Another explanation for the negative result is that the sensation of breathing comfort faded over the course of the test as the menthol effect dissipated: several participants reported that they mainly felt the benefit during the first few minutes of the test. Studies in athletes reported a stronger effect of repeated menthol use on dyspnoea and on performance [4]. The lack of an effect on ventilatory pattern is in line with the results of Kanezaki et al. [2].

This study addressed a new area of research, looking at alternative and pragmatic approaches to the management of breathlessness. Future studies should take the methodological limitations that we outlined into consideration to optimise future studies in this field.

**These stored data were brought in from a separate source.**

/-- Time quality by R67. -/
def State.qualityNow (s : State) : Nat :=
  if s.glb.mode = .plinth then 15
  else if !s.tim.everLocked && !s.tim.everSet then 15
  else
    match s.errBound with
    | none => 15
    | some e => if s.tim.locked && decide (e ≤ 1000) then 0 else qualityCode e

/-- PPS_OUT may be driven (R69). -/
def State.ppsAllowed (s : State) : Bool :=
  s.TIM_PPSOUT_ENABLE == 1 && (s.outOn || (s.quiet && s.TIM_PPSOUT_STANDBY_EN == 1)) &&
    decide (s.tim.quality ≤ s.TIM_PPSOUT_GATE_QUALITY)

/-- PPS_OUT is held low where R69 does not let it be driven. -/
def State.quietPps (s : State) : State :=
  if s.tim.ppsOut && !s.ppsAllowed then (s.modTim fun t => { t with ppsOut := false }).emit (.ppsPin false) else s

/-- Bring TIM_STATUS.QUALITY up to date; a change sets QUALITY_CHANGE (R67), and PPS_OUT follows its gate (R69). -/
def State.updateQuality (s : State) : State :=
  if s.qualityNow = s.tim.quality then s
  else ((s.modTim fun t => { t with quality := s.qualityNow }).timFlag 4).quietPps

/-- Set E to a value from now, growing or not (R67). -/
def State.setBound (s : State) (e : Nat) (grow : Bool) : State :=
  s.modTim fun t => { t with eBase := some e, eTick := t.ticks, eGrow := grow }

/-- Source k = 0 PTP, 1 PPS, 2 IRIG, 3 ARM (Table TIM-8). -/
def State.src (s : State) (k : Nat) : Source :=
  match k with
  | 0 => s.tim.ptp
  | 1 => s.tim.pps
  | 2 => s.tim.irig
  | _ => s.tim.arm

/-- Write source k. -/
def State.setSrc (s : State) (k : Nat) (v : Source) : State :=
  s.modTim fun t =>
    match k with
    | 0 => { t with ptp := v }
    | 1 => { t with pps := v }
    | 2 => { t with irig := v }
    | _ => { t with arm := v }

/-- The priority list TIM_SRCPRI, source codes 1 to 4 (R54, Table TIM-7). -/
def State.priorities (s : State) : List Nat :=
  [s.TIM_SRCPRI_PRI0, s.TIM_SRCPRI_PRI1, s.TIM_SRCPRI_PRI2, s.TIM_SRCPRI_PRI3].filter (fun c => decide (1 ≤ c ∧ c ≤ 4))

/-- The first qualified source of the list, as a code, 0 for none (R55). -/
def State.firstQualified (s : State) : Nat :=
  match s.priorities.find? (fun c => (s.src (c - 1)).state == 2) with
  | some c => c
  | none => 0

/-- Sources listed or no longer listed after a commit (R55). -/
def State.listSources (s : State) : State :=
  s.forEach [0, 1, 2, 3] fun s k =>
    if s.priorities.contains (k + 1) then
      if (s.src k).state = 0 then s.setSrc k { s.src k with state := 1 } else s
    else s.setSrc k { s.src k with state := 0, good := 0, qualSince := none }

/-- LOCKED takes a value; a change sets LOCK (R58, Table TIM-9). -/
def State.setLocked (s : State) (b : Bool) : State :=
  if s.tim.locked = b then s
  else (s.modTim fun t => { t with locked := b, everLocked := t.everLocked || b }).timFlag 2

/-- Average of a list of F, rounded to nearest. -/
def avgFreq (l : List Int) (f : Int) : Int :=
  if l = [] then f else (2 * l.foldl (· + ·) 0 + (l.length : Int)) / (2 * (l.length : Int))

/-- No source is selected: the time base is in HOLDOVER, with the frequency correction averaged over the last 64 servo updates, no phase
correction and a growing bound (R57, R67). -/
def State.enterHoldover (s : State) : State :=
  let e := s.errBound
  (s.modTim fun t =>
    { t with holdover := true, freq := avgFreq t.fHist t.freq, slew := 0, slewing := false, eBase := e, eTick := t.ticks,
             eGrow := true }).timFlag 3

/-- Take a source as the selected one, or none (0): SOURCE_CHANGE; none enters HOLDOVER (R55, R57). LOCKED clears also on a switch from a
source that was not lost: the new source has yet to give QUAL_N applied samples (R58; DESIGN CHOICE, log entry 134). -/
def State.selectSource (s : State) (c : Nat) : State :=
  if c = s.tim.source then s
  else
    let s1 := (s.modTim fun t => { t with source := c, lockGood := 0, lockBad := 0 }).timFlag 1
    let s2 := s1.setLocked false
    if c = 0 then s2.enterHoldover
    else s2.modTim fun t => { t with holdover := false }

/-- Source k is lost (Table TIM-2, R56): it is disqualified; if it was selected, the first qualified source is taken at
once, else HOLDOVER (R55, R57). OUTLIERS keeps its count until a sample is applied again. -/
def State.loseSource (s : State) (k : Nat) : State :=
  if (s.src k).state = 0 then s
  else
    let s1 := s.setSrc k { s.src k with state := 3, good := 0, qualSince := none, outThetas := [], first := none }
    if s1.tim.source = k + 1 then ((s1.selectSource s1.firstQualified)).updateQuality else s1

/-- The time base's own part of a step by `delta` ns with the cause of Table PRT-6 (R64 step 1, R65). What a source keeps of its samples
moves with the scale: a run of consistent samples goes on over a step (DESIGN CHOICE, log entry 133), and the mean rate of the qualifying
samples is that of the source, not of the step. -/
def State.stepLocal (s : State) (delta : Int) (cause : Nat) : State :=
  let old := s.now
  let new := (((old : Int) + delta) % (2 ^ 32 * nsPerSec : Nat)).toNat
  let shift := fun (x : Source) =>
    { x with lastStamp := ((x.lastStamp : Int) + delta).toNat, first := x.first.map fun p => (p.1 - delta, ((p.2 : Int) + delta).toNat) }
  let s1 := s.modTim fun t =>
    { t with dt := new, slew := 0, slewing := false, step := t.step + 1, stepTick := t.ticks, stepDelta := delta,
             ptp := shift t.ptp, pps := shift t.pps, irig := shift t.irig, arm := shift t.arm }
  ((s1.timFlag 0).logEvent 3 cause [(dev64 old, 8), (dev64 new, 8)]).leapCrossed

/-- A slew of `theta` ns replaces what remains of one in progress (R63). -/
def State.slewBy (s : State) (theta : Int) : State := 
  s.modTim fun t => { t with slew := theta * accUnit, slewing := theta != 0 }

/-- n / d rounded to the nearest integer, half up. -/
def roundDiv (n d : Int) : Int := (2 * n + d) / (2 * d)

/-- The contribution of source k to E in ns (R62, R67). -/
def State.contribution (s : State) (k : Nat) : Nat :=
  match k with
  | 0 => (s.src 0).bound.getD (10 * s.TIM_SRCACC_PTP)
  | 1 => 10 * s.TIM_SRCACC_PPS
  | 2 => 10 * s.TIM_SRCACC_IRIG
  | _ => (s.src 3).bound.getD 0 + 10 + 10 * s.TIM_SRCACC_ARM

/-- A sample above LOCK_US: the third in a row clears LOCKED (R58). -/
def State.lockMiss (s : State) : State :=
  let s1 := s.modTim fun t => { t with lockGood := 0, lockBad := t.lockBad + 1 }
  if s1.tim.lockBad ≥ 3 then s1.setLocked false else s1

/-- The lock rule on a sample that is not applied: it counts towards the three above LOCK_US, not towards QUAL_N (R58). -/
def State.lockOnOutlier (s : State) (theta : Int) : State :=
  if theta.natAbs ≤ 1000 * s.TIM_QUALCFG_LOCK_US then s.modTim fun t => { t with lockBad := 0 } else s.lockMiss

/-- The lock rule on an applied sample (R58). -/
def State.lockOn (s : State) (theta : Int) : State :=
  if theta.natAbs ≤ 1000 * s.TIM_QUALCFG_LOCK_US then
    let s1 := s.modTim fun t => { t with lockGood := t.lockGood + 1, lockBad := 0 }
    if s1.tim.lockGood ≥ s.TIM_QUALCFG_QUAL_N then s1.setLocked true else s1
  else s.lockMiss

/-- The hardware servo's action on an applied sample within 1 ms: slew and frequency update (R58); `t` is the interval
in ns. -/
def State.servoSlew (s : State) (theta : Int) (t : Nat) : State :=
  let f := clampFreq (s.tim.freq + roundDiv (theta * 2 ^ 40) (8 * (t : Int)))
  (s.slewBy theta).modTim fun m => { m with freq := f, fHist := (f :: m.fHist).take 64 }

/-- E stops growing: a source is selected, and a step leaves E unchanged until the next applied sample (R67). -/
def State.freezeBound (s : State) : State := s.modTim fun t => { t with eBase := s.errBound, eTick := t.ticks, eGrow := false }

/-- E and LOCKED after an applied sample (R58, R67). -/
def State.afterSample (s : State) (k : Nat) (theta : Int) (stepped : Bool) : State :=
  let s1 := if stepped then s.freezeBound else s.setBound (s.contribution k + theta.natAbs) false
  (s1.lockOn theta).updateQuality

/-- The consistency of a sample with the one before (R55): the label one second after for PPS and IRIG, and the
intervals within ±200 ppm. -/
def consistent (k : Nat) (x : Source) (stamp label : Nat) : Bool :=
  (decide (k ≠ 1 ∧ k ≠ 2) || decide (label = x.lastLabel + nsPerSec)) &&
    decide ((((label : Int) - x.lastLabel) - ((stamp : Int) - x.lastStamp)).natAbs * 5000 ≤
      ((label : Int) - x.lastLabel).natAbs)

/-- A sample reaches source k: its record, GOOD and state (R55). -/
def State.recordSample (s : State) (k : Nat) (theta : Int) (stamp label : Nat) : State :=
  let x := s.src k
  let good := if (x.state = 1 ∨ x.state = 2) ∧ x.good > 0 ∧ consistent k x stamp label then min 15 (x.good + 1) else 1
  let st0 := if x.state = 3 then 1 else x.state
  let st1 := if st0 = 1 ∧ good ≥ s.TIM_QUALCFG_QUAL_N then 2 else st0
  s.setSrc k { x with
    state := st1, good := good, lastTick := some s.tim.ticks, theta := theta, lastStamp := stamp, lastLabel := label,
    qualSince := if st1 = 2 then (if st0 = 2 then x.qualSince else some s.tim.ticks) else none,
    first := if good = 1 then some (theta, stamp) else x.first }

/-- F from the mean rate of the qualifying samples (R58). -/
def State.rateFromQualifying (s : State) (k : Nat) : State :=
  let x := s.src k
  match x.first with
  | some (th0, st0) =>
    if x.lastStamp > st0 then
      let f := clampFreq (s.tim.freq + roundDiv ((x.theta - th0) * 2 ^ 40) ((x.lastStamp : Int) - st0))
      s.modTim fun t => { t with freq := f }
    else s
  | none => s

/-- Three offsets agree with one another to within the outlier limit (R56). -/
def agree3 (l : List Int) (lim : Nat) : Bool :=
  match l with
  | a :: b :: c :: _ => decide ((a - b).natAbs ≤ lim) && decide ((b - c).natAbs ≤ lim) && decide ((a - c).natAbs ≤ lim)
  | _ => false

/-- What becomes of a sample of the selected source: applied, an outlier, or a loss (R56). -/
inductive SampleFate where
  | apply
  | outlier
  | lost
  deriving DecidableEq, Repr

This multicentre study has several strengths: the assessors were blinded to limit measurement bias and the instructions given to patients were standardised to limit a centre effect. Patients were unaware that the primary outcome was dyspnoea to minimise the influence on this outcome. We asked patients to be as honest as possible about how they felt about menthol, and to report both positive and negative aspects.

Chewing menthol gum prior to exercise is a safe, easy-to-implement, low-cost, non-pharmacological intervention that provides a clinically important reduction in dyspnoea in one third of patients and decreases the perception of discomfort during exercise in two-thirds of patients. Continuous release or repeated administration of menthol may have a greater effect on dyspnoea reduction throughout exercise [4].